Begin at the top of the records and copy each line exactly. The line containing "((t.tile k).barrier b.val).a" is the last one to include.

☆ ☆ ☆ ☆ ☆ ☆ ☆

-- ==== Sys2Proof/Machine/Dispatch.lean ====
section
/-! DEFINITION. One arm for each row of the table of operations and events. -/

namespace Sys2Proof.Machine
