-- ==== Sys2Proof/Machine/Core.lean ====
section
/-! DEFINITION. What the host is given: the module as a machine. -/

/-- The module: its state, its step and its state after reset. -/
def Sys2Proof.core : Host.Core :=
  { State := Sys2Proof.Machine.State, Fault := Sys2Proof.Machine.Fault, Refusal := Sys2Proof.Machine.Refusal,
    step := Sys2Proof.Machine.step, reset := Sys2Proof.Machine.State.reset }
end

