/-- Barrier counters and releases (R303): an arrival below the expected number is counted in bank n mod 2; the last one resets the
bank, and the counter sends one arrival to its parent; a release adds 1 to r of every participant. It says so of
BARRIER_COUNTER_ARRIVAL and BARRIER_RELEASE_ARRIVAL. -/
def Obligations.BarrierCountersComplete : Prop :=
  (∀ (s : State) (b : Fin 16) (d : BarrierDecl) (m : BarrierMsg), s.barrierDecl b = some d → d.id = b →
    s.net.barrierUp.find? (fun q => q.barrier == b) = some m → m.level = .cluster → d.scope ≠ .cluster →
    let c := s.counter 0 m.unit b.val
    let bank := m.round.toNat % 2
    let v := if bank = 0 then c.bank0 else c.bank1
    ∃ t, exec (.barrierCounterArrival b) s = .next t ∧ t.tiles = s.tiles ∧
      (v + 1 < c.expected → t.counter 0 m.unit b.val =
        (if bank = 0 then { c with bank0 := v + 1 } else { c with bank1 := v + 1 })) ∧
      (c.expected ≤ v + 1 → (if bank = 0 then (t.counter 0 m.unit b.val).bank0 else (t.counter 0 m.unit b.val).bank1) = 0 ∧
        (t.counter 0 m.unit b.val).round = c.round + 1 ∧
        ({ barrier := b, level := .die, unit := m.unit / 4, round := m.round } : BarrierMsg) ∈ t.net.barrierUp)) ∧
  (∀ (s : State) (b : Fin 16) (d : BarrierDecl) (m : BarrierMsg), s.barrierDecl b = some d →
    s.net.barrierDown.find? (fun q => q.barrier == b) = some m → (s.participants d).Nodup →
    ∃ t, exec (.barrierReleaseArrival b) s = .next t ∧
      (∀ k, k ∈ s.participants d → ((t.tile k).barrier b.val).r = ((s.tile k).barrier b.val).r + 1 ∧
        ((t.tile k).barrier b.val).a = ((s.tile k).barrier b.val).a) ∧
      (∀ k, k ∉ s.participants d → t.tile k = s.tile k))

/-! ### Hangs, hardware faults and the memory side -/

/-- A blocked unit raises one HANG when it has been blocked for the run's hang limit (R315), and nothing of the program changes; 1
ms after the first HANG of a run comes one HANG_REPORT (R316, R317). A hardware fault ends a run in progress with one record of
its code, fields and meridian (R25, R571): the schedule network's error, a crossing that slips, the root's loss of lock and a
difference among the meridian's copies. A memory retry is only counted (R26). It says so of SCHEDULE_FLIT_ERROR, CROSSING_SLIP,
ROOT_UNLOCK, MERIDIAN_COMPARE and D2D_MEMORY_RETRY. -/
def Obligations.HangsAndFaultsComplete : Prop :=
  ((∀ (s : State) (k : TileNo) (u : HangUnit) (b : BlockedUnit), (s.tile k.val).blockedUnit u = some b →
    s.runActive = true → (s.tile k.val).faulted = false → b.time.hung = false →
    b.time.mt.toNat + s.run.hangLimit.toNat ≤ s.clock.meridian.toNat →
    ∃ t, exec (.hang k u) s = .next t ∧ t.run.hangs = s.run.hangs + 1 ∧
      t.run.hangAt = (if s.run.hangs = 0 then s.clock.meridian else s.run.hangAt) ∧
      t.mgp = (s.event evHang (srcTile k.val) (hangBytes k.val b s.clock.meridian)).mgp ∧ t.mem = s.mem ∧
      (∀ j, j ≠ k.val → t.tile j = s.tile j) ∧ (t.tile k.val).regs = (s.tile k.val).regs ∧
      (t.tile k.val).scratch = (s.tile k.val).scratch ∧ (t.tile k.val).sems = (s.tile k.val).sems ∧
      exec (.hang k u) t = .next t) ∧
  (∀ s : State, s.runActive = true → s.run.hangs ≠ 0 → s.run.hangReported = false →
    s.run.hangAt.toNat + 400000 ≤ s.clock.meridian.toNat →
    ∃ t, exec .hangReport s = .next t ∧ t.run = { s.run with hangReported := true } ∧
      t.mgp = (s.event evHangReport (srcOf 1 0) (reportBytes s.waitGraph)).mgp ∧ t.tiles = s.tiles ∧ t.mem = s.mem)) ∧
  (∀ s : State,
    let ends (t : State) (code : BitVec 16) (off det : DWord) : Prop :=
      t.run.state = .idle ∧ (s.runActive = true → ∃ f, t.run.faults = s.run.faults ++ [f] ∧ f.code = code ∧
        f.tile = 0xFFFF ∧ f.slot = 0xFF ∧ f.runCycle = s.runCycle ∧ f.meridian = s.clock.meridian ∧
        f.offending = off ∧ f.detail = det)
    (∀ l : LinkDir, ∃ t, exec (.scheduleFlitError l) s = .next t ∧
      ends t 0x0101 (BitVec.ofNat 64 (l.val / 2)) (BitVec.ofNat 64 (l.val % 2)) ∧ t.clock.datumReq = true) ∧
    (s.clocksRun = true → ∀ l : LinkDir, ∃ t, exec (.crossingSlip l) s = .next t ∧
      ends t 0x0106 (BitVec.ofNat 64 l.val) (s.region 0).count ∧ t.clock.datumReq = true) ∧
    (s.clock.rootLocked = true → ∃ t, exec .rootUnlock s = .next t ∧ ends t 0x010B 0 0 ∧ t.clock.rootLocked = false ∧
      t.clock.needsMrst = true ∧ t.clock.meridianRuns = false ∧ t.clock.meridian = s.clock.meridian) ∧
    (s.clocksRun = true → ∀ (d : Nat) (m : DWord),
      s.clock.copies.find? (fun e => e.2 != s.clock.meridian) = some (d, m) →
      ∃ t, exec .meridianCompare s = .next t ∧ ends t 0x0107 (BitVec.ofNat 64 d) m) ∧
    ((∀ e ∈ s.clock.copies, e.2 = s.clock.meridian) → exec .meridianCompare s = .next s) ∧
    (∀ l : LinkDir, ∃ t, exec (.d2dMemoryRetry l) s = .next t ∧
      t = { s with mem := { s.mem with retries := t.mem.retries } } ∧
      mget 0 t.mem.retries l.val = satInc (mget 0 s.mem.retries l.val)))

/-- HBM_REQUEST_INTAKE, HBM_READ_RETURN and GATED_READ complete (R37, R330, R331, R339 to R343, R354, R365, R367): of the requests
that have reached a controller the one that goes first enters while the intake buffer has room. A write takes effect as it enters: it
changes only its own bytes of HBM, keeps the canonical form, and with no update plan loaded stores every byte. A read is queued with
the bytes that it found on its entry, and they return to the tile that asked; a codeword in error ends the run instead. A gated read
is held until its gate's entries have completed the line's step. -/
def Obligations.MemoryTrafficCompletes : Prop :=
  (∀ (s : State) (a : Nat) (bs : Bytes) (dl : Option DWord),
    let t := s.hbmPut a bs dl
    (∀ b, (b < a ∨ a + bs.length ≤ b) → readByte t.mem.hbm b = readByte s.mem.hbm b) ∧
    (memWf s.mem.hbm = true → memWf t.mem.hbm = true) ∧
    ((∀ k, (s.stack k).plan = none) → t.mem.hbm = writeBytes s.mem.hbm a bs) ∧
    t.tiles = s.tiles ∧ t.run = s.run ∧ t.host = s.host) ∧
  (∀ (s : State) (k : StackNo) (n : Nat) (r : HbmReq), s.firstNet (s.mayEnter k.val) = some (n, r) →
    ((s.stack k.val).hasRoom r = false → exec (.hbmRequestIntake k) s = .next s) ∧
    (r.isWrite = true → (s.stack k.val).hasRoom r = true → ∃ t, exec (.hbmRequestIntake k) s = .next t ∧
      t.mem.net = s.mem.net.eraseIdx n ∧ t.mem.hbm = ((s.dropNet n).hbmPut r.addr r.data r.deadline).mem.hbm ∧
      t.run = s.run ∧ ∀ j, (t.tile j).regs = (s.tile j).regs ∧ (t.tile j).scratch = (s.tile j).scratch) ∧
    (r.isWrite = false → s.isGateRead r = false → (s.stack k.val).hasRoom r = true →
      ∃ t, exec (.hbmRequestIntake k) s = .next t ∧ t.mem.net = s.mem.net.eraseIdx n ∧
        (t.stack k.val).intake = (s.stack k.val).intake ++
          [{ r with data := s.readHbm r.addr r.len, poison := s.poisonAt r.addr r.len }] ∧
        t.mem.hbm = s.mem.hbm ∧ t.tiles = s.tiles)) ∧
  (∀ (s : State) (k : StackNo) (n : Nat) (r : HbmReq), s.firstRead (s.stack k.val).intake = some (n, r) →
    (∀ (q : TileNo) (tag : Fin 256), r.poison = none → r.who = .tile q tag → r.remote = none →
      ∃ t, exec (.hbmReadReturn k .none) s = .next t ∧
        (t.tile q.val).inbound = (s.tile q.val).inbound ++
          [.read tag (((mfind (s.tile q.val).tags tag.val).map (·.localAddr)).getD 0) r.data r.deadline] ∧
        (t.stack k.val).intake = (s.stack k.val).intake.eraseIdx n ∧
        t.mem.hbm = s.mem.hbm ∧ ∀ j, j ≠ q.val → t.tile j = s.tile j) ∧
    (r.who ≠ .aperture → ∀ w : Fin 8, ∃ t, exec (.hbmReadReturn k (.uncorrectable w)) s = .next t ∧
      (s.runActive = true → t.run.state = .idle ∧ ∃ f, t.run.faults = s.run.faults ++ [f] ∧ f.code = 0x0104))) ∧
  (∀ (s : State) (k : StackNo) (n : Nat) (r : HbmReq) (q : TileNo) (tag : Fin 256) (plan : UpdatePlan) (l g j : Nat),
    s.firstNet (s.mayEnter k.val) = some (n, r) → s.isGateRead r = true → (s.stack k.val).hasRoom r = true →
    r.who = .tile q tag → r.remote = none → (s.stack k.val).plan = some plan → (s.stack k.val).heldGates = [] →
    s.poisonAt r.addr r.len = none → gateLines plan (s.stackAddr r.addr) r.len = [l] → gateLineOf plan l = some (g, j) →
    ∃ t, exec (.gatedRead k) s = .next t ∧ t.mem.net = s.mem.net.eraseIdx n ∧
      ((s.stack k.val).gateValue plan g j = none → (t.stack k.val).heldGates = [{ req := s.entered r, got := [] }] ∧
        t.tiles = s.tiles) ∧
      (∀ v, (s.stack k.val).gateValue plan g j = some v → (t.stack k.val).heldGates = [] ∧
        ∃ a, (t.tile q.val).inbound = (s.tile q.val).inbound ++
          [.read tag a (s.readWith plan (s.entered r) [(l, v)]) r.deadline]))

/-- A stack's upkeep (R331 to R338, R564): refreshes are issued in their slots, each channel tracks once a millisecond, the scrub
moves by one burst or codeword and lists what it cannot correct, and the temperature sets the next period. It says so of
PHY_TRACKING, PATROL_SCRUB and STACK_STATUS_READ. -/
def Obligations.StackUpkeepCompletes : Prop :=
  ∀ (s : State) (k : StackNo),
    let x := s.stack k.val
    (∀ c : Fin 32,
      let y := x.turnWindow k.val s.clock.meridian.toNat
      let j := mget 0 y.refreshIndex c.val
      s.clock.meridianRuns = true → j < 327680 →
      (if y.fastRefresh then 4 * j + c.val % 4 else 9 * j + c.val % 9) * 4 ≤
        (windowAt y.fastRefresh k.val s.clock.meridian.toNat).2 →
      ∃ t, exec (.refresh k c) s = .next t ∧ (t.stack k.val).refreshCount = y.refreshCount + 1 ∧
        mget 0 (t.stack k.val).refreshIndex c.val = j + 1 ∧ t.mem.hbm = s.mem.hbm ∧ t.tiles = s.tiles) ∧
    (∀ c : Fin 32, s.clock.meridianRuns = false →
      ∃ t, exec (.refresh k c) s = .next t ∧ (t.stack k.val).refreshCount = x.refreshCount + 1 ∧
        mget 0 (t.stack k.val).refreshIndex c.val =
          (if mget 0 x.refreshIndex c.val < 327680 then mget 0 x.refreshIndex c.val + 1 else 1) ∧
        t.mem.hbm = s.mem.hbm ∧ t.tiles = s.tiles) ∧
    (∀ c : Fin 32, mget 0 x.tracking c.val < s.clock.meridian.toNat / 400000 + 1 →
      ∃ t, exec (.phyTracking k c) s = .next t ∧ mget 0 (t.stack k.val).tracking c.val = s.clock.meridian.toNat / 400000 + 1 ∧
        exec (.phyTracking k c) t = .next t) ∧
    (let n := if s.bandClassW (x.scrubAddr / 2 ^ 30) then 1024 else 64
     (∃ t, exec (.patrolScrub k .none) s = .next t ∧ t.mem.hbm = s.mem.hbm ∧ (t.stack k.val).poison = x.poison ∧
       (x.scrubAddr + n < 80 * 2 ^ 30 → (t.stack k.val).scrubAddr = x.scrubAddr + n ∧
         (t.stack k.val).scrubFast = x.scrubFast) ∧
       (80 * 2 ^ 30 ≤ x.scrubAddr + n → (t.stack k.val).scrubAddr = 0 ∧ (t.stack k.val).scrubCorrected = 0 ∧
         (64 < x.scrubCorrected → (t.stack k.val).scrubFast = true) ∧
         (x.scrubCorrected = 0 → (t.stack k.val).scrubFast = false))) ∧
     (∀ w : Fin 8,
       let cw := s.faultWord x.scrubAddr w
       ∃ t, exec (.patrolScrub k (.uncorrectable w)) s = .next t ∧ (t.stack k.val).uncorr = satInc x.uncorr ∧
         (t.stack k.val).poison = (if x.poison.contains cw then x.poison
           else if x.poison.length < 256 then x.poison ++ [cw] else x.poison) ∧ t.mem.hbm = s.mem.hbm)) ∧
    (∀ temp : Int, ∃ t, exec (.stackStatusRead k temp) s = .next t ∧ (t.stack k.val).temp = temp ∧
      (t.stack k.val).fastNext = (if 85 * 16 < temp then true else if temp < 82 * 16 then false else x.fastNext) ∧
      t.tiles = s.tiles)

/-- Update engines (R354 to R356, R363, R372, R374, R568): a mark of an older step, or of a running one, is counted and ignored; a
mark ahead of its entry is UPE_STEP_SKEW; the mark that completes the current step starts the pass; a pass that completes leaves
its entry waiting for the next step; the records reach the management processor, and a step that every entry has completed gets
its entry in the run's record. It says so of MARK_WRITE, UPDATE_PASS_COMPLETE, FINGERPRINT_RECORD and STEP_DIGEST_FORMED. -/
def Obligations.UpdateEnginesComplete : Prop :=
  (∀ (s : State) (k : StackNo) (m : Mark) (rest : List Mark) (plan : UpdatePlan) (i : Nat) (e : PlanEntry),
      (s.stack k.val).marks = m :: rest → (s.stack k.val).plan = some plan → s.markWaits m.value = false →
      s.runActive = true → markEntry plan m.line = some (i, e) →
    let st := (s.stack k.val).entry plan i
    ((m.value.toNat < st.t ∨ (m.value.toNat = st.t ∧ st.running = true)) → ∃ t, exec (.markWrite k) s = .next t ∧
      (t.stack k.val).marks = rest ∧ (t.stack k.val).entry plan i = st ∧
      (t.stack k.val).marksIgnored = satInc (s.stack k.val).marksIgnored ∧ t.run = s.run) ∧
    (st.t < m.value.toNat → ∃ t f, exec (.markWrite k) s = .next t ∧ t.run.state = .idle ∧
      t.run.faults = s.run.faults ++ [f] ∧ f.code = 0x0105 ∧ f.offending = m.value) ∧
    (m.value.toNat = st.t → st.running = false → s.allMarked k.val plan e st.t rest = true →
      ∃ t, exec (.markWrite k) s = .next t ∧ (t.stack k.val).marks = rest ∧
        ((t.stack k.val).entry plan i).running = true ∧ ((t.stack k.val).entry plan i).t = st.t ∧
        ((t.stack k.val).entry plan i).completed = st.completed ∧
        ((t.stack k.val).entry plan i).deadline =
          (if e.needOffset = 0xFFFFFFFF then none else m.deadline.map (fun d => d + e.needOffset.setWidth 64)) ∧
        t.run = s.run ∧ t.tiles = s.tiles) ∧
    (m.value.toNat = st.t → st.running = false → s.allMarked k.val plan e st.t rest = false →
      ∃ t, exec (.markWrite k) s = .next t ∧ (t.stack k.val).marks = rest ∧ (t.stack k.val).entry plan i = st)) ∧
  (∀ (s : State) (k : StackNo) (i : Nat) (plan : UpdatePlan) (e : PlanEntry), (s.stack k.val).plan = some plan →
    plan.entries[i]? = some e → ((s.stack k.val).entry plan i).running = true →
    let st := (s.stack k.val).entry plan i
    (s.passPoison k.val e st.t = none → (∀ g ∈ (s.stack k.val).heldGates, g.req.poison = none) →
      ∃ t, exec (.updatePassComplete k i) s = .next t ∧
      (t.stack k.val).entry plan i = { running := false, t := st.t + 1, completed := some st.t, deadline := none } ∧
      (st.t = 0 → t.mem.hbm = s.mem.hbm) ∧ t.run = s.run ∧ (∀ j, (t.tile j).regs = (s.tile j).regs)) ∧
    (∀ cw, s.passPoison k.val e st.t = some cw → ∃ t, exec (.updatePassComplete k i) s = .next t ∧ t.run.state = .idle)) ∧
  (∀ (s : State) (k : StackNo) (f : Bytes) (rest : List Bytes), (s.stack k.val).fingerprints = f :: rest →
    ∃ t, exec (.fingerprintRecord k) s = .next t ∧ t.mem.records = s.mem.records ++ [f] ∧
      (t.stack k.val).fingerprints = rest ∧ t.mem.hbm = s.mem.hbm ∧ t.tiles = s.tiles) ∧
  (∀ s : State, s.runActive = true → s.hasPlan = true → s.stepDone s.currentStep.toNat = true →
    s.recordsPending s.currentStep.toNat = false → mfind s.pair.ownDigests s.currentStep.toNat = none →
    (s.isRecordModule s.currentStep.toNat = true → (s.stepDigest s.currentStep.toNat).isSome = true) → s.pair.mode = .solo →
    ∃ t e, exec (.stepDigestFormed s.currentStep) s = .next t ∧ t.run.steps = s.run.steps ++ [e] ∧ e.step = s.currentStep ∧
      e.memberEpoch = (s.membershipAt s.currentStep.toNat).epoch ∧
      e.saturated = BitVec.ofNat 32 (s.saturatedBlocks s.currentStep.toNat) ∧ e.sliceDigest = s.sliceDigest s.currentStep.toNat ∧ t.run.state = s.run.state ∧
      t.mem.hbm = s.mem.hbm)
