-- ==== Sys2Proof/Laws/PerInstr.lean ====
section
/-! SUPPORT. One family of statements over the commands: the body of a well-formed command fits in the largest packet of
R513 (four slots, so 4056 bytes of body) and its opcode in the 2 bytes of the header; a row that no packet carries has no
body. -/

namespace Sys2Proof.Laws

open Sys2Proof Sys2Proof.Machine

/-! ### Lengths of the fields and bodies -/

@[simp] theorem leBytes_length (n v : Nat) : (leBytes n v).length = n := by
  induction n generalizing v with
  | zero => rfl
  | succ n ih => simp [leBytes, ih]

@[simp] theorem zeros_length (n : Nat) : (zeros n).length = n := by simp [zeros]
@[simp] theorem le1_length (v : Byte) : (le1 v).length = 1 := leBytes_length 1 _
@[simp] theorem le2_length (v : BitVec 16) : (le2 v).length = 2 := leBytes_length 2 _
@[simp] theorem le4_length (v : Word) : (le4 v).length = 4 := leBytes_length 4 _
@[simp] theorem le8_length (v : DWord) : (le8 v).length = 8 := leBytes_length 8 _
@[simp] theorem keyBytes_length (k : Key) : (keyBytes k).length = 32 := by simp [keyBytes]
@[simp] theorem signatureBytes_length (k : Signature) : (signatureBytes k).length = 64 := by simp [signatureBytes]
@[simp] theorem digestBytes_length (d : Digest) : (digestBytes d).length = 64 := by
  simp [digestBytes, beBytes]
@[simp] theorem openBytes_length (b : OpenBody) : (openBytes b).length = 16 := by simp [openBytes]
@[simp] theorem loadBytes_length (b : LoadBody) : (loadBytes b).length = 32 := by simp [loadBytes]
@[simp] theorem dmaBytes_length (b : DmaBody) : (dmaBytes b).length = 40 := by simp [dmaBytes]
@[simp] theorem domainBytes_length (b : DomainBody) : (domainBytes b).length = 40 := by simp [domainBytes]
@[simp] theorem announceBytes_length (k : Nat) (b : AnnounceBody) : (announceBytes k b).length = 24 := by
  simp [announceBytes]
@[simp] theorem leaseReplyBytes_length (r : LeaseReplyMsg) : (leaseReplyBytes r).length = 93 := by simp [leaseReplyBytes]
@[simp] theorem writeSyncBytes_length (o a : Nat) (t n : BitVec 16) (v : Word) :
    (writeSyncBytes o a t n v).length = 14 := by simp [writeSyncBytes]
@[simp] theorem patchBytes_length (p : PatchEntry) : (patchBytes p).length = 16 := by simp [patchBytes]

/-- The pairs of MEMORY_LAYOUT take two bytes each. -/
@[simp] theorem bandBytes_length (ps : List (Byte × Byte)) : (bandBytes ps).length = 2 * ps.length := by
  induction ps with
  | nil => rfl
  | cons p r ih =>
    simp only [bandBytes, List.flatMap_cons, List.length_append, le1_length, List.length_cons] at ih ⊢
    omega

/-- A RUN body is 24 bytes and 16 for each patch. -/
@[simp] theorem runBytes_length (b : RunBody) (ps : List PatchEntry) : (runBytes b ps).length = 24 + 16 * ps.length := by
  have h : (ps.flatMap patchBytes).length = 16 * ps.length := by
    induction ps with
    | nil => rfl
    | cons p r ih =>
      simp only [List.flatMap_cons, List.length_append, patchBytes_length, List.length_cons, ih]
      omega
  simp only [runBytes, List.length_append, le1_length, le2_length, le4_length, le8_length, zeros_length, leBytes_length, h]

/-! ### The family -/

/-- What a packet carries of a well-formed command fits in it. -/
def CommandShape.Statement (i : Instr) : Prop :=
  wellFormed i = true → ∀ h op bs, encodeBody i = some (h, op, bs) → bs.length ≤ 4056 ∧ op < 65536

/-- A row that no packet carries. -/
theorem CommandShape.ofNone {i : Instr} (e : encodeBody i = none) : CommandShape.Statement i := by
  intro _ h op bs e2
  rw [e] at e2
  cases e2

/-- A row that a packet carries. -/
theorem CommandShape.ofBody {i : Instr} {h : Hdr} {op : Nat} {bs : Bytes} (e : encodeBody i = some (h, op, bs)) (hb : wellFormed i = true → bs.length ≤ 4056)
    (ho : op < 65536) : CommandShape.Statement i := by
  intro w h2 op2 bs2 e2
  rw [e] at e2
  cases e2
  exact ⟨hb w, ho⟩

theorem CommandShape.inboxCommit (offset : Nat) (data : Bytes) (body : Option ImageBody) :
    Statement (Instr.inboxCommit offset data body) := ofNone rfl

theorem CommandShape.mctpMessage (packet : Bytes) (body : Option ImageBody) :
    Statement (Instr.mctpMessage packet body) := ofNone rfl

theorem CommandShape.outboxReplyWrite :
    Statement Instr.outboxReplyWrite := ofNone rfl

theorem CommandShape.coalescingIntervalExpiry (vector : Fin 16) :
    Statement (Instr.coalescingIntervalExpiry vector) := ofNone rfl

☆ ☆ ☆ ☆ ☆ ☆ ☆

▶ [Solution for this task]:
-- ==== Sys2Proof/Machine/Dispatch.lean ====
section
/-! DEFINITION. One arm for each row of the table of operations and events. -/

namespace Sys2Proof.Machine
-- ==== Sys2Proof/Machine/Core.lean ====
section
/-! DEFINITION. What the host is given: the module as a machine. -/

/-- The module: its state, its step and its state after reset. -/
def Sys2Proof.core : Host.Core :=
  { State := Sys2Proof.Machine.State, Fault := Sys2Proof.Machine.Fault, Refusal := Sys2Proof.Machine.Refusal,
    step := Sys2Proof.Machine.step, reset := Sys2Proof.Machine.State.reset }
end

/-- Barrier counters and releases (R303): an arrival below the expected number is counted in bank n mod 2; the last one resets the
bank, and the counter sends one arrival to its parent; a release adds 1 to r of every participant. It says so of
BARRIER_COUNTER_ARRIVAL and BARRIER_RELEASE_ARRIVAL. -/
def Obligations.BarrierCountersComplete : Prop :=
  (∀ (s : State) (b : Fin 16) (d : BarrierDecl) (m : BarrierMsg), s.barrierDecl b = some d → d.id = b →
    s.net.barrierUp.find? (fun q => q.barrier == b) = some m → m.level = .cluster → d.scope ≠ .cluster →
    let c := s.counter 0 m.unit b.val
    let bank := m.round.toNat % 2
    let v := if bank = 0 then c.bank0 else c.bank1
    ∃ t, exec (.barrierCounterArrival b) s = .next t ∧ t.tiles = s.tiles ∧
      (v + 1 < c.expected → t.counter 0 m.unit b.val =
        (if bank = 0 then { c with bank0 := v + 1 } else { c with bank1 := v + 1 })) ∧
      (c.expected ≤ v + 1 → (if bank = 0 then (t.counter 0 m.unit b.val).bank0 else (t.counter 0 m.unit b.val).bank1) = 0 ∧
        (t.counter 0 m.unit b.val).round = c.round + 1 ∧
        ({ barrier := b, level := .die, unit := m.unit / 4, round := m.round } : BarrierMsg) ∈ t.net.barrierUp)) ∧
  (∀ (s : State) (b : Fin 16) (d : BarrierDecl) (m : BarrierMsg), s.barrierDecl b = some d →
    s.net.barrierDown.find? (fun q => q.barrier == b) = some m → (s.participants d).Nodup →
    ∃ t, exec (.barrierReleaseArrival b) s = .next t ∧
      (∀ k, k ∈ s.participants d → ((t.tile k).barrier b.val).r = ((s.tile k).barrier b.val).r + 1 ∧
        ((t.tile k).barrier b.val).a = ((s.tile k).barrier b.val).a) ∧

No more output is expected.